[TASK]: Print, from the listing below, the lines starting at the line containing "every lane. -/" and ending at the line containing "if width = 8", exactly as they stand, and print nothing else.

[RAW DATA]:
'''

-- ==== Sys2Proof/Decode.lean ====
section
/-! DEFINITION. The decoder of each slice (R12-R27), total on any words, refusing by `none` what raises ILLEGAL by the words
alone (R14), and after it the encoder. A word is a number below 2^32; the extension word E is 0 where the class has none. -/
namespace Sys2Proof

/-- Bits hi to lo of a word (R9). -/
def fld (w hi lo : Nat) : Nat := w / 2 ^ lo % 2 ^ (hi + 1 - lo)
/-- The major opcode (R11). -/
def major (w : Nat) : Nat := fld w 31 25
/-- A double-word class: majors 0x60-0x7F (R12). -/
def isDouble (w : Nat) : Bool := 0x60 ≤ major w

/-- Shared subset as the control core reads it (R16, R25): majors 0x00-0x07. -/
def sharedControl0 (m w _e : Nat) : Option Instr :=
  if m == 0x1 then
    if ((fld w 24 17) < 32 && (fld w 16 9) < 32 && (fld w 8 1) < 32) then some (.add (fld w 24 17) (fld w 16 9) (fld w 8 1) (fld w 0 0))
    else none
  else if m == 0x2 then
    if ((fld w 24 17) < 32 && (fld w 16 9) < 32 && (fld w 8 1) < 32) then some (.sub (fld w 24 17) (fld w 16 9) (fld w 8 1) (fld w 0 0))
    else none
  else if m == 0x3 then
    if ((fld w 24 17) < 32 && (fld w 16 9) < 32 && (fld w 8 1) < 32) then some (.and (fld w 24 17) (fld w 16 9) (fld w 8 1) (fld w 0 0))
    else none
  else if m == 0x4 then
    if ((fld w 24 17) < 32 && (fld w 16 9) < 32 && (fld w 8 1) < 32) then some (.or (fld w 24 17) (fld w 16 9) (fld w 8 1) (fld w 0 0))
    else none
  else if m == 0x5 then
    if ((fld w 24 17) < 32 && (fld w 16 9) < 32 && (fld w 8 1) < 32) then some (.xor (fld w 24 17) (fld w 16 9) (fld w 8 1) (fld w 0 0))
    else none
  else if m == 0x6 then
    if ((fld w 24 17) < 32 && (fld w 16 9) < 32 && (fld w 8 1) < 32) then some (.andn (fld w 24 17) (fld w 16 9) (fld w 8 1) (fld w 0 0))
    else none
  else if m == 0x7 then
    if ((fld w 24 17) < 32 && (fld w 16 9) < 32 && (fld w 8 1) < 32) then some (.shl (fld w 24 17) (fld w 16 9) (fld w 8 1) (fld w 0 0))
    else none
  else none

/-- Shared subset as the control core reads it (R16, R25): majors 0x08-0x0f. -/
def sharedControl1 (m w _e : Nat) : Option Instr :=
  if m == 0x8 then
    if ((fld w 24 17) < 32 && (fld w 16 9) < 32 && (fld w 8 1) < 32) then some (.shr (fld w 24 17) (fld w 16 9) (fld w 8 1) (fld w 0 0))
    else none
  else if m == 0x9 then
    if ((fld w 24 17) < 32 && (fld w 16 9) < 32 && (fld w 8 1) < 32) then some (.sra (fld w 24 17) (fld w 16 9) (fld w 8 1) (fld w 0 0))
    else none
  else if m == 0xa then
    if ((fld w 24 17) < 32 && (fld w 16 9) < 32 && (fld w 8 1) < 32) then some (.mul (fld w 24 17) (fld w 16 9) (fld w 8 1) (fld w 0 0))
    else none
  else if m == 0xb then
    if ((fld w 24 17) < 32 && (fld w 16 9) < 32 && (fld w 8 1) < 32) then some (.mulhs (fld w 24 17) (fld w 16 9) (fld w 8 1) (fld w 0 0))
    else none
  else if m == 0xc then
    if ((fld w 24 17) < 32 && (fld w 16 9) < 32 && (fld w 8 1) < 32) then some (.mulhn (fld w 24 17) (fld w 16 9) (fld w 8 1) (fld w 0 0))
    else none
  else if m == 0xd then
    if ((fld w 24 17) < 32 && (fld w 16 9) < 32 && (fld w 8 1) < 32) then some (.divs (fld w 24 17) (fld w 16 9) (fld w 8 1) (fld w 0 0))
    else none
  else if m == 0xe then
    if ((fld w 24 17) < 32 && (fld w 16 9) < 32 && (fld w 8 1) < 32) then some (.divn (fld w 24 17) (fld w 16 9) (fld w 8 1) (fld w 0 0))
    else none
  else if m == 0xf then
    if ((fld w 24 17) < 32 && (fld w 16 9) < 32 && (fld w 8 1) < 32) then some (.rems (fld w 24 17) (fld w 16 9) (fld w 8 1) (fld w 0 0))
    else none
  else none

/-- Shared subset as the control core reads it (R16, R25): majors 0x10-0x17. -/
def sharedControl2 (m w _e : Nat) : Option Instr :=
  if m == 0x10 then
    if ((fld w 24 17) < 32 && (fld w 16 9) < 32 && (fld w 8 1) < 32) then some (.remn (fld w 24 17) (fld w 16 9) (fld w 8 1) (fld w 0 0))
    else none
  else if m == 0x11 then
    if ((fld w 24 17) < 32 && (fld w 16 9) < 32 && (fld w 8 1) < 32) then some (.min (fld w 24 17) (fld w 16 9) (fld w 8 1) (fld w 0 0))
    else none
  else if m == 0x12 then
    if ((fld w 24 17) < 32 && (fld w 16 9) < 32 && (fld w 8 1) < 32) then some (.max (fld w 24 17) (fld w 16 9) (fld w 8 1) (fld w 0 0))
    else none
  else if m == 0x13 then
    if ((fld w 24 17) < 32 && (fld w 16 9) < 32 && (fld w 8 1) < 32) then some (.minn (fld w 24 17) (fld w 16 9) (fld w 8 1) (fld w 0 0))
    else none
  else if m == 0x14 then
    if ((fld w 24 17) < 32 && (fld w 16 9) < 32 && (fld w 8 1) < 32) then some (.maxn (fld w 24 17) (fld w 16 9) (fld w 8 1) (fld w 0 0))
    else none
  else if m == 0x15 then
    if ((fld w 24 17) < 32 && (fld w 16 9) < 32 && (fld w 8 1) < 32) then some (.slt (fld w 24 17) (fld w 16 9) (fld w 8 1) (fld w 0 0))
    else none
  else if m == 0x16 then
    if ((fld w 24 17) < 32 && (fld w 16 9) < 32 && (fld w 8 1) < 32) then some (.sltn (fld w 24 17) (fld w 16 9) (fld w 8 1) (fld w 0 0))
    else none
  else if m == 0x17 then
    if ((fld w 24 17) < 32 && (fld w 16 9) < 32 && (fld w 8 1) < 32) then some (.seq (fld w 24 17) (fld w 16 9) (fld w 8 1) (fld w 0 0))
    else none
  else none

/-- Shared subset as the control core reads it (R16, R25): majors 0x18-0x1f. -/
def sharedControl3 (m w _e : Nat) : Option Instr :=
  if m == 0x18 then
    if ((fld w 24 17) < 32 && (fld w 16 9) < 32 && (fld w 8 1) < 32) then some (.sh1add (fld w 24 17) (fld w 16 9) (fld w 8 1) (fld w 0 0))
    else none
  else if m == 0x19 then
    if ((fld w 24 17) < 32 && (fld w 16 9) < 32 && (fld w 8 1) < 32) then some (.sh2add (fld w 24 17) (fld w 16 9) (fld w 8 1) (fld w 0 0))
    else none
  else if m == 0x1a then
    if ((fld w 24 17) < 32 && (fld w 16 9) < 32 && (fld w 8 1) < 32) then some (.sh3add (fld w 24 17) (fld w 16 9) (fld w 8 1) (fld w 0 0))
    else none
  else if m == 0x1b then
    if fld w 8 1 == 0 && ((fld w 24 17) < 32 && (fld w 16 9) < 32) then some (.clz (fld w 24 17) (fld w 16 9) (fld w 0 0))
    else none
  else if m == 0x1c then
    if fld w 8 1 == 0 && ((fld w 24 17) < 32 && (fld w 16 9) < 32) then some (.popc (fld w 24 17) (fld w 16 9) (fld w 0 0))
    else none
  else if m == 0x1d then
    if ((fld w 24 17) < 32 && (fld w 16 9) < 32 && (fld w 8 1) < 32) then some (.sne (fld w 24 17) (fld w 16 9) (fld w 8 1) (fld w 0 0))
    else none
  else if m == 0x1e then
    if ((fld w 24 17) < 32 && (fld w 16 9) < 32) then some (.addi (fld w 24 17) (fld w 16 9) (fld w 8 0))
    else none
  else if m == 0x1f then
    if ((fld w 24 17) < 32 && (fld w 16 9) < 32) then some (.andi (fld w 24 17) (fld w 16 9) (fld w 8 0))
    else none
  else none
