-- ==== Sys2Proof/Machine/Operands.lean ====
section
/-! DEFINITION. The operand forms and results of the lanes (R21-R23, R29-R32, R146, R152, R153, R258): v rows, ring positions,
scalars and predicates with their undefined words; results in flight and their landing; lane stores (R167); hardware loops (R49-R53);
region markers (R156, R181); lane faults and the freeze (R182, R183). -/
namespace Sys2Proof.Machine

/-- A lane instruction of the running lane group. -/
def onLane (s : State) (f : Nat → Nat → Out) : Out :=
  match s.cur.agent with
  | .lane p l => f p l
  | _ => .next s
/-- The first physical lane of half l = 2g + h (R258). -/
def State.shift (s : State) (p l : Nat) : Nat := if (s.place p).w16 then 16 * (l % 2) else 0
/-- Lanes of a lane group, or of a half (R258). -/
def State.width (s : State) (p : Nat) : Nat := if (s.place p).w16 then 16 else 32
/-- The physical lanes of a lane group or half (R258). -/
def State.halfMask (s : State) (p l : Nat) : W32 := BitVec.ofNat 32 ((2 ^ s.width p - 1) * 2 ^ s.shift p l)

/-- A result that a source issued at `now` reads as undefined (R30, R153). -/
def Result.pending (r : Result) (now : Nat) : Bool := r.counted || now < r.at_ + r.bound
/-- The lane words of a row that results in flight leave undefined (R29, R30). -/
def Lane.undefRow (x : Lane) (now row : Nat) : W32 :=
  x.results.foldl (fun m r => if r.dest == .row row && r.pending now then m ||| r.mask ||| r.clash else m) 0
/-- Some result in flight has this destination. -/
def Lane.undef (x : Lane) (now : Nat) (d : Dest) : Bool := x.results.any fun r => r.dest == d && r.pending now
/-- An undefined row, and the state that has used it (R5, log 6). -/
def State.freeRow (s : State) : Row × State := (Config.freeRow s.fresh, { s with fresh := s.fresh + 1 })
/-- CB row `row` of plaza p. -/
def State.cbRow (s : State) (p row : Nat) : Row := tabGet 0 (s.plaza p).cb row
/-- A CB row as a lane group finds it beside its own results in flight, whose words read undefined. -/
def State.readOver (s : State) (p l row : Nat) (x : Row) : Row × State :=
  let m := (s.lane p l).undefRow s.dev.cycle row
  if m = 0 then (x, s) else (rowMix m s.freeRow.1 x, s.freeRow.2)
/-- A CB row read as one unit (R228). -/
def State.readUnit (s : State) (p l row : Nat) : Row × State := s.readOver p l row (s.cbRow p row)
/-- A CB row read word by word (R180): of the words that another group's VSTB writes in this cycle, some old and some new. -/
def State.tornRow (s : State) (p l row : Nat) : Row × State :=
  match (s.plaza p).torn.find? fun t => t.row == row && t.lane != l && t.cycle == s.dev.cycle with
  | none => (s.cbRow p row, s)
  | some t => (rowMix (s.freeWord.1 &&& t.words) t.old (s.cbRow p row), s.freeWord.2)
/-- A row as a source of the lane group (R180): words in flight read undefined. -/
def State.readRow (s : State) (p l row : Nat) : Row × State :=
  let (x, t) := s.tornRow p l row
  t.readOver p l row x
/-- Ring position k, from 1 (R31). -/
def State.readRing (s : State) (p l k : Nat) : Row × State :=
  match (s.lane p l).ring[k - 1]? with
  | some e => if e.written && !((s.lane p l).results.any fun r => r.ring == e.id && r.pending s.dev.cycle) then (e.data, s) else s.freeRow
  | none => s.freeRow
/-- The scalar s[n] as a source. -/
def State.readScalar (s : State) (p l n : Nat) : W32 × State :=
  if (s.lane p l).undef s.dev.cycle (.scalar n) then s.freeWord else ((s.lane p l).scalar n, s)
/-- The predicate p[n] as a source, at its physical lanes. -/
def State.readPred (s : State) (p l n : Nat) : W32 × State :=
  if (s.lane p l).undef s.dev.cycle (.pred n) then (s.freeWord.1 &&& s.halfMask p l, s.freeWord.2) else ((s.lane p l).pred n, s)
/-- The same word in every lane. -/
def broadcast (x : W32) : Row := rowOf fun _ => x
/-- A broadcast scalar at the element width of a type: its low bits in every element of a lane (R21). -/
def splatElem (width : Nat) (x : W32) : W32 :=
  if width = 8 then BitVec.ofNat 32 (x.toNat % 256 * 0x01010101) else if width = 16 then BitVec.ofNat 32 (x.toNat % 65536 * 0x00010001)
  else if width = 4 then BitVec.ofNat 32 (x.toNat % 16 * 0x11111111) else x
/-- The value of an operand code for a type width (R21). -/
def State.operandW (s : State) (p l width code : Nat) : Row × State :=
  if code < 64 then s.readRow p l (((s.lane p l).base + code) % 16384)
  else if code < 72 then s.readRing p l (code - 63)
  else let (x, t) := s.readScalar p l (code - 72); (broadcast (splatElem width x), t)
/-- The value of an operand code read as 32-bit lane words (R21, R146). -/
def State.operand (s : State) (p l code : Nat) : Row × State := s.operandW p l 32 code
/-- The scalar that an operand code 72-127 names (R21). -/
def State.scalarCode (s : State) (p l code : Nat) : W32 × State := s.readScalar p l (code - 72)
/-- The effective mask (R23): predicate n, inverted if inv = 1, AND p0. -/
def State.effMask (s : State) (p l n inv : Nat) : W32 × State :=
  let (m, t) := s.readPred p l n
  ((if inv = 1 then ~~~ m else m) &&& (s.lane p l).pred 0, t)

'''

[OUTPUT FOR THIS EXERCISE]:
/-- The same word in every lane. -/
def broadcast (x : W32) : Row := rowOf fun _ => x
/-- A broadcast scalar at the element width of a type: its low bits in every element of a lane (R21). -/
def splatElem (width : Nat) (x : W32) : W32 :=
  if width = 8 then BitVec.ofNat 32 (x.toNat % 256 * 0x01010101) else if width = 16 then BitVec.ofNat 32 (x.toNat % 65536 * 0x00010001)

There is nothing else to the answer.